Date of Award

August 2015

Degree Type

Dissertation

Degree Name

Doctor of Philosophy

Department

Chemistry

First Advisor

James M. Cook

Committee Members

Alan W. Schwabacher, Mahmun M. Hossain, Arsenio A. Pacheco, Xiaohua Peng

Keywords

Alkaloids, Macroline, Oxindole, Sarpagine, Stereselective, Synthesis

Abstract

The (7R)-sarpagine/macroline related oxindole alkaloids (-)-isoalstonisine (27) and (-)-macrogentine (31) together with the (7S)-sarpagine/macroline related oxindole alkaloids (-)-affinisine oxindole (24), (-)-alstonoxine A (19), (+)-alstonisine (8, second generation total synthesis), (+)-Na-demethylalstonisine (17) and (+)-alstofoline (18) were concisely synthesized during these studies.

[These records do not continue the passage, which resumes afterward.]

-- ==== Sys2Proof/Machine/Latcher.lean ====
section
/-! DEFINITION. The static latcher (43_static.md): UPDATE, SHOW and CLEAR in STATIC mode. DRV stays IDLE (43_static R124, R129). -/

namespace Sys2Proof.Machine

/-- UPDATE in STATIC mode (43_static R123). -/
def updateStatic (s : State) : State := s.sendFrame s.staticFrame

/-- SHOW in STATIC mode up to its hold (43_static R124): the frame is sent, and the hold begins with a read of Now(). -/
def startHold (dur : Word32) (s : State) : State :=
  (s.sendFrame s.staticFrame).afterNow.setCp (.busy (.hold (s.sendFrame s.staticFrame).now dur))

/-- One poll of the hold (43_static R124, 42_scanner R109): hold on, or send the clear frame and complete. -/
def holdStep (t0 dur : Word32) (s : State) : Outcome :=
  if dur.toNat ≤ elapsed t0 s.now then .next ((s.afterNow.sendFrame s.clearFrameStatic).setCp .ready) else .next s.afterNow

/-- CLEAR in STATIC mode (43_static R125). -/
def clearStatic (s : State) : State := s.sendFrame s.clearFrameStatic

end Sys2Proof.Machine
end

These oxindole alkaloids were isolated from plants of the genus Alstonia which is characterized by the preponderance of sarpagine/macroline-type indole and oxindole alkaloids. Plants that belong to this genus are mainly distributed over tropical regions of Central America, Africa, and Asia where they are used locally in traditional medicine, for example, in the treatment of malaria and dysentery. The main Alstonia species that have been studied in detailed to date are A. muelleriana, A. angustifolia, and A. macrophylla.

A highly enantio- and diastereoselective general strategy to access the members of the sarpagine/macroline family of oxindole alkaloids was developed from cheap, com-mercially-available and optically active D-(+)-tryptophan. The built-in chirality in D-(+)-tryptophan was used and expanded, via intramolecular asymmetric induction, to form new enantio rich compounds. Although the routes were usually stereospecific any diastereomeric byproducts enabled their facile separation by methods such as column chromatography or crystallization. This only occurred in a few instances but was the reason the chirality was built in from the beginning. At the heart of this approach was the diastereospacific generation of the spiro[pyrrolidine-3,3'-oxindole] moiety at an early stage of the route via a tert-butyl hypochlorite-promoted oxidative rearrangement of chiral tetrahydro-b-carbolines derivatives. This key transformation determined the spatial configuration at the C-7 spiro center to be either R or S. Other key enantiospecific initial reactions were the asymmetric Pictet-Spengler and Dieckmann cyclization which were scalable 300-600 gram levels. This early construction of the spiro oxindole moiety had the important advantage that there was no need to perfom complex studies for every single target molecule at the end of the route which involved the optimization of reaction conditions to the particular system under study, e.g. finding the suitable oxindole-generating reaction or screening of chiral catalysts to obtain the desired stereochemistry at C-7. On the other hand, it was well-known that oxindoles at C-7 could equilibrate between 7R and 7S through a retro-Mannich process. Consequently, confirmation of the diastereomeric outcome of oxindole reactions had to be executed. As a consecuance of our studies on this topic, we were able to find a set of two reaction conditions that enabled the 7R to 7S-interconversion (and vice versa) validated by X-ray crystallography in many cases as well as 1D NOE-NMR studies.

The utility of a mild Pd-promoted enolate-driven cross-coupling at room temperature, that generated the chiral center at C-14 and the Wacker-Cook oxidation process for the generation of the E-ring in the oxindole systems was demostrated.

Finally, the complete structural elucidation of the final products corroborated the studies by Kam et al. who isolated these oxindole alkaloids from plants and performed their initial structure determination in many cases by X-ray crystallography.